Я чувствовал себя диктором в прямом эфире. Дрессированная крыса утащила у меня листики с текстом.
Меня к чему-то готовили.
Тезка маму Тому звал по имени – «Тома», а тетю Свету – просто «Ты».
Нагло распоряжаясь ими, оно требовательно заказывало температуру «блюдей», что безропотно и безукоризненно добренькой «Ты» исполнялось при полном и одобрительном попустительстве «Томы». Я все это терпел «не обращая», как говорят в жизненных пьесах, ни малейшего.
Но когда этот вуайяр-панасоник, насытившись, сказал, что хочет снимать нас и дальше, и что мы можем раздеваться, и для начала можем и что-то станцевать, например, поураздетыми, – я назвал его акушерскими щипцами, маточным зеркальцем, грязным томпоном, сраным памперсом и старым тампаксом и дал две затрещины: первую – ему и второю – панасонику. И тут же об этом очень посожалел.
«Тома» и «Ты» превратились в мегер. Как в кино, что из веселого цветного вмиг стало страшным черно-белым.
Они стали кидать в меня опасными предметами сервировки и обидной едой.
И довольно метко.
Порция холодца попала мне в шею.
Я через мгновение был просто персонажем Арчимбольдо – весь из фруктов, овощей и рыбьих хвостов. Но «Ты» и Тома Арчимбольдо не видели никогда, и я не успел им ничего рассказать о нем.
Опозоренный, я ретировался, забыв в прихожей свой замечательный мягкомнущийся италийский лже-Ферре пиджачок. Я стал звонить в захлопнувшуюся дверь и звать его с собой к маме.
Но «Ты» прошипела, что я (список грубых обидных травмирующих прозвищ беспомощного и хуже того, совершенно навеки бесполезного мужчины) могу преспокойно купить его в их торговой точке номер шестьдесят шесть в шестом ряду на городском рынке товарищества «ООО Люцифер».
Что и было мной через день сделано.
Культурная «Ты» поинтересовалась, не завернуть ли мне выгодную покупку.
«Тома», не глядя на меня, курила.
Раздел смежных профессий
Тяжелый фильм
…Все становится историей.
В абсолютном смысле – прошлой, прошедшим временем, бывшим не со мной, бившим не по мне.
Весь лабиринт прошлой жизни я теперь обозреваю сверху, даже пунктиры своих следов, – уютно и отчужденно, будто кончаю жить. Со мной так много всего, что я ничего не могу забрать… Узлов и чемоданов гораздо больше, чем рук. Это какая-то цирковая реприза. Мне, то есть ему, – все трудно.

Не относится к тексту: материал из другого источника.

/-- ARY_BUFFER_WRITE, ARY_COMMIT, ARY_PB_TIMEOUT, ARY_SUSPEND_HELD_EXPIRY, ARY_POWER_GRANT, AUTO_SUSPEND, AUTO_RESUME, ARY_OP_DONE and
ARY_RETIRE. A write into the aperture stands in the open buffer, poisoned granules marked. The commit closes it: over an erased lower unit
an upper one ends with code 6, DONE and source ARY_OP_DONE; otherwise, with a grant free, the program of its data begins. A buffer whose
time is over ends with code 9. A held suspend whose 500 µs are over takes effect. The first stack that waits gets a free grant and its
operation runs; with eight given nothing happens. A sense that waits suspends the running operation of its group under AUTO_SUSP, counted;
at the slot's end the operation runs again, or stays suspended by command. A main erase that verifies leaves its eight units reading 0xFF
and every other byte alone, ERASE_OPEN clear, code 0 and DONE; a program that verifies into erased cells stores exactly its data; a
sector's program that fails ends with code 7, FAIL and one more failure. A retired block reads as unreadable. A stack with no such
operation does nothing. (R275, R294, R295, R297, R312, R313, R324, R326, R328, R329, R331, R339) -/
def Obligations.ProgramsAndErasesRunAndEnd : Prop :=
  ∀ (s : State) (master k g : Nat), sysClocked s.dev = true → master < 256 → k < 16 → g < 5 →
    let d0 := s.dev
    let a0 := aryOf d0 k
    let wrote := fun (d : Dev) => d.out = d0.out ++ [.busWrote master]
    let ops := fun (d : Dev) => (aryOf d k).ops
    let op := Reg.ARY_OPSTAT k
    let outcome := fun (j c : Nat) (d : Dev) => gf d (op j) F.ARY_OPSTAT_CODE = c ∧ gb d (op j) F.ARY_OPSTAT_DONE = true ∧ icPending d (srcAry 0 k) = true
    let only := fun (j : Nat) (d : Dev) => Touches (fun a => a = (op j).addr ∨ a = (Reg.ARY_RD_STAT k).addr) d0 d
    let free := k ∉ d0.arys.grants ∧ d0.arys.grants.length < 8 ∧ d0.arys.waitq = []
    let slot := fun (d : Dev) => gb d (Reg.ARY_RD_STAT k) F.ARY_RD_STAT_SUSPENDED
    (∀ o x, a0.ops = [(g, o)] → o.runs = true → x ∈ a0.want → pagePlane d0 x.page / 32 = g →
      (gb d0 (Reg.ARY_RD_CTL k) F.ARY_RD_CTL_AUTO_SUSP = true → Completes (.autoSuspend k g) s (fun d => slot d = true ∧
        ops d = [(g, { o with bySlot := true, byCmd := o.held, held := false })] ∧ k ∉ d.arys.grants ∧
        gf d (Reg.ARY_SUSP_CNT k) F.ARY_SUSP_CNT_COUNT = min (gf d0 (Reg.ARY_SUSP_CNT k) F.ARY_SUSP_CNT_COUNT + 1) 0x7FFFFFFF ∧
        Touches (fun a => a = (Reg.ARY_SUSP_CNT k).addr ∨ a = (Reg.ARY_RD_STAT k).addr) d0 d)) ∧
      (gb d0 (Reg.ARY_RD_CTL k) F.ARY_RD_CTL_AUTO_SUSP = false → Completes (.autoSuspend k g) s (fun d => d = d0))) ∧
    (a0.want = [] → a0.reads = [] → ArrayQuiet d0 → d0.boot.held = [] →
    (∀ b off bs p, a0.pb = some b → off < 2 ^ 31 → off + bs.length ≤ (if b.sector then 0x800 else 0x80000) → bs.length ≤ 32 →
      localCause d0 (arrayBase k + off) bs.length true = none → (p = true → master ≠ 0x10 ∧ master ≠ 0x11) →
      Completes (.aryBufferWrite master k off bs p) s (fun d => wrote d ∧ Touches (fun _ => False) d0 d ∧
        ∃ q : FMap Byte × FMap ErrPat, aryOf d k = { a0 with pb := some { b with data := q.1, errs := q.2 } } ∧ (∀ i, i < bs.length → mget q.1 (off + i) = some (bs.getD i 0)) ∧
          (∀ x, x < off ∨ off + bs.length ≤ x → mget q.1 x = mget b.data x) ∧ (p = true → ∀ x ∈ granRange off bs.length, mget q.2 x = some poisonPat) ∧
          (p = false → bs.length = 32 → mget q.2 (off / 32) = none) ∧ (p = false → bs.length ≠ 32 → q.2 = b.errs))) ∧
    (a0.seq = none → localCause d0 (arrayBase k + 0x0E2D6000) 4 true = none → ∀ b, a0.pb = some b →
      let j := if b.sector then 4 else b.index / (mainBlocks d0 / 4)
      let low := targetAt d0 k false b.index (b.page - 1)
      let early := b.sector = false ∧ b.page % 2 = 1 ∧ readsErased d0 low.1 low.2 = true
      b.index < 512 → b.page < 32 → j < 5 → mget a0.ops j = none → gb d0 Reg.INTG_FLIP F.INTG_FLIP_ARM = false →
      (early → Completes (.aryCommit master k) s (fun d => wrote d ∧ aryOf d k = { a0 with pb := none } ∧ outcome j 6 d ∧ only j d)) ∧
      (¬ early → free → (∀ p ∈ a0.ops, p.2.wait = false) → (∀ e ∈ b.errs, e.2 ≠ poisonPat) → Completes (.aryCommit master k) s (fun d => wrote d ∧
        (aryOf d k).pb = none ∧ d.arys.grants = d0.arys.grants ++ [k] ∧ gf d (op j) F.ARY_OPSTAT_OP = (if b.sector then 4 else 2) ∧
        gf d (op j) F.ARY_OPSTAT_INDEX = b.index ∧ gf d (op j) F.ARY_OPSTAT_PAGE = b.page ∧ mget (ops d) j = some {
          op := (if b.sector then 4 else 2), index := b.index, page := b.page, data := b.data, errs := b.errs, master := b.master,
          wait := false, begun := true, since := fastTime d0 } ∧ only j d))) ∧
    (∀ b, a0.pb = some b → let j := if b.sector then 4 else b.index / (mainBlocks d0 / 4)
      j < 5 → Completes (.aryPbTimeout k) s (fun d => aryOf d k = { a0 with pb := none } ∧ outcome j 9 d ∧ only j d)) ∧
    (a0.pb = none → Completes (.aryPbTimeout k) s (fun d => d = d0)) ∧
    (d0.arys.waitq = [] ∨ 8 ≤ d0.arys.grants.length → Completes .aryPowerGrant s (fun d => d = d0)) ∧
    (mget a0.ops g = none → Completes (.autoSuspend k g) s (fun d => d = d0) ∧ Completes (.autoResume k g) s (fun d => d = d0) ∧
      ∀ us ok, Completes (.aryOpDone k g us ok) s (fun d => d = d0)) ∧
    (∀ o, a0.ops = [(g, o)] →
      (o.held = true → o.runs = true → Completes (.arySuspendHeldExpiry k) s (fun d => ops d = [(g, { o with held := false, byCmd := true })] ∧
        k ∉ d.arys.grants ∧ Touches (fun _ => False) d0 d)) ∧
      (∀ rest, d0.arys.waitq = k :: rest → d0.arys.grants.length < 8 → o.wait = true → o.begun = true → Completes .aryPowerGrant s (fun d =>
        ops d = [(g, { o with wait := false, bySlot := false, since := fastTime d0 })] ∧ d.arys.waitq = rest ∧
        d.arys.grants = d0.arys.grants ++ [k] ∧ only g d)) ∧
      (o.runs = true → Completes (.autoSuspend k g) s (fun d => d = d0)) ∧
      (o.bySlot = true → o.wait = false → o.byCmd = false → o.begun = true → free → Completes (.autoResume k g) s (fun d =>
        ops d = [(g, { o with bySlot := false, since := fastTime d0 })] ∧ d.arys.grants = d0.arys.grants ++ [k] ∧ slot d = false ∧ only g d)) ∧
      (o.bySlot = true → o.wait = false → o.byCmd = true → Completes (.autoResume k g) s (fun d => ops d = [(g, { o with bySlot := false })] ∧
        slot d = false ∧ only g d)) ∧
      (∀ ok us, o.runs = true → o.master < 8 → us ≤ 2 * fieldAt (calRowBytes d0 k) (if o.op ≥ 3 then 0x30 else 0x28) (if o.op ≥ 3 then 2 else 4) →
        let t := targetAt d0 k (decide (o.op ≥ 3)) o.index o.page
        let ended := fun (c : Nat) (d : Dev) => ops d = [] ∧ k ∉ d.arys.grants ∧ outcome g c d
        (ok = true → o.op = 1 → g < 4 → o.index < mainBlocks d0 → Completes (.aryOpDone k g us ok) s (fun d => ended 0 d ∧
          (wearOf d k false o.index).eOpen = false ∧
          (∀ u x, u < 8 → arrayBase k + unitOff d0 o.index u ≤ x → x < arrayBase k + unitOff d0 o.index u + 0x80000 → byteAt d.mem x = 0xFF) ∧
          (∀ x, (∀ u, u < 8 → x < arrayBase k + unitOff d0 o.index u ∨ arrayBase k + unitOff d0 o.index u + 0x80000 ≤ x) →
            byteAt d.mem x = byteAt d0.mem x))) ∧
        (ok = true → o.op = 2 → g < 4 → o.index < mainBlocks d0 → Rising o.data → (∀ x ∈ o.data, x.1 < 0x80000) → o.errs = [] → readsErased d0 t.1 t.2 = true → Completes (.aryOpDone k g us ok) s (fun d =>
          ended 0 d ∧ (∀ x, byteAt d.mem x = if t.1 ≤ x ∧ x < t.1 + 0x80000 then mgetD o.data (x - t.1) 0xFF else byteAt d0.mem x) ∧
          gf d (op g) F.ARY_OPSTAT_PNE = gf d0 (op g) F.ARY_OPSTAT_PNE)) ∧
        (ok = false → o.op = 4 → g = 4 → Completes (.aryOpDone k g us ok) s (fun d => ended 7 d ∧ gb d (op g) F.ARY_OPSTAT_FAIL = true ∧
          gf d (Reg.ARY_FAIL_CNT k) F.ARY_FAIL_CNT_COUNT = min (gf d0 (Reg.ARY_FAIL_CNT k) F.ARY_FAIL_CNT_COUNT + 1) 0x7FFFFFFF ∧
          (wearOf d k true o.index).failed = true)))) ∧
    (∀ b, b < 512 → mget a0.ops (b / (mainBlocks d0 / 4)) = none → Completes (.aryRetire k b) s (fun d => unreadable d k b = true ∧
      (wearOf d k false b).retired = true ∧ ops d = a0.ops ∧ Touches (fun _ => False) d0 d)))
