@[simp] theorem sideUpd_part (n s : Nat) (f : Side → Side) (d : Dev) : (sideUpd n s f d).part = d.part := rfl
@[simp] theorem sideUpd_regs (n s : Nat) (f : Side → Side) (d : Dev) : (sideUpd n s f d).regs = d.regs := rfl
@[simp] theorem sideUpd_mem (n s : Nat) (f : Side → Side) (d : Dev) : (sideUpd n s f d).mem = d.mem := rfl
@[simp] theorem sideUpd_poison (n s : Nat) (f : Side → Side) (d : Dev) : (sideUpd n s f d).poison = d.poison := rfl
@[simp] theorem sideUpd_errs (n s : Nat) (f : Side → Side) (d : Dev) : (sideUpd n s f d).errs = d.errs := rfl
@[simp] theorem sideUpd_out (n s : Nat) (f : Side → Side) (d : Dev) : (sideUpd n s f d).out = d.out := rfl
@[simp] theorem sideUpd_free (n s : Nat) (f : Side → Side) (d : Dev) : (sideUpd n s f d).free = d.free := rfl
@[simp] theorem sideUpd_intg (n s : Nat) (f : Side → Side) (d : Dev) : (sideUpd n s f d).intg = d.intg := rfl
@[simp] theorem sideUpd_score (n s : Nat) (f : Side → Side) (d : Dev) : (sideUpd n s f d).score = d.score := rfl
@[simp] theorem sideUpd_rings (n s : Nat) (f : Side → Side) (d : Dev) : (sideUpd n s f d).rings = d.rings := rfl
@[simp] theorem sideUpd_ic (n s : Nat) (f : Side → Side) (d : Dev) : (sideUpd n s f d).ic = d.ic := rfl
@[simp] theorem sideUpd_pmu (n s : Nat) (f : Side → Side) (d : Dev) : (sideUpd n s f d).pmu = d.pmu := rfl
@[simp] theorem sideUpd_img (n s : Nat) (f : Side → Side) (d : Dev) : (sideUpd n s f d).img = d.img := rfl
@[simp] theorem sideUpd_fifos (n s : Nat) (f : Side → Side) (d : Dev) : (sideUpd n s f d).fifos = d.fifos := rfl
@[simp] theorem sideUpd_pinForce (n s : Nat) (f : Side → Side) (d : Dev) : (sideUpd n s f d).pinForce = d.pinForce := rfl
@[simp] theorem sideUpd_engs (n s : Nat) (f : Side → Side) (d : Dev) : (sideUpd n s f d).engs = d.engs := rfl
@[simp] theorem sideUpd_pipes (n s : Nat) (f : Side → Side) (d : Dev) : (sideUpd n s f d).pipes = d.pipes := rfl
@[simp] theorem sideUpd_tm (n s : Nat) (f : Side → Side) (d : Dev) : (sideUpd n s f d).tm = d.tm := rfl
@[simp] theorem sideUpd_links (n s : Nat) (f : Side → Side) (d : Dev) : (sideUpd n s f d).links = d.links := rfl
@[simp] theorem sideUpd_arys (n s : Nat) (f : Side → Side) (d : Dev) : (sideUpd n s f d).arys = d.arys := rfl
@[simp] theorem sideUpd_boots (n s : Nat) (f : Side → Side) (d : Dev) : (sideUpd n s f d).boots = d.boots := rfl
@[simp] theorem sideUpd_le (n s : Nat) (f : Side → Side) (d : Dev) : (sideUpd n s f d).le = d.le := rfl
@[simp] theorem sideUpd_arb (n s : Nat) (f : Side → Side) (d : Dev) : (sideUpd n s f d).arb = d.arb := rfl
@[simp] theorem sideUpd_train (n s : Nat) (f : Side → Side) (d : Dev) : (sideUpd n s f d).train = d.train := rfl
@[simp] theorem sideUpd_keys (n s : Nat) (f : Side → Side) (d : Dev) : (sideUpd n s f d).keys = d.keys := rfl
@[simp] theorem sideUpd_boot (n s : Nat) (f : Side → Side) (d : Dev) : (sideUpd n s f d).boot = d.boot := rfl
@[simp] theorem sideUpd_periph (n s : Nat) (f : Side → Side) (d : Dev) : (sideUpd n s f d).periph = d.periph := rfl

И уж это мне точно известно.
Ведь я – это он.
И никакой тягомотины.
С этого места – или момента, что почти одно и то же, сюжет может развиваться во множестве направлений, так как по большому счету его, суммарного, нет вовсе, ибо конец в любой раз будет предрешен с одинаковой силой.
И вот в ней-то все дело и состоит.
В ее целенаправленной идиотии.
…Он вообще-то часто и не догадывался о своем существовании среди разнонаправленных векторов автоматизма – точнее, он был не среди них, а, из них. Состоял. А может быть, и был в них.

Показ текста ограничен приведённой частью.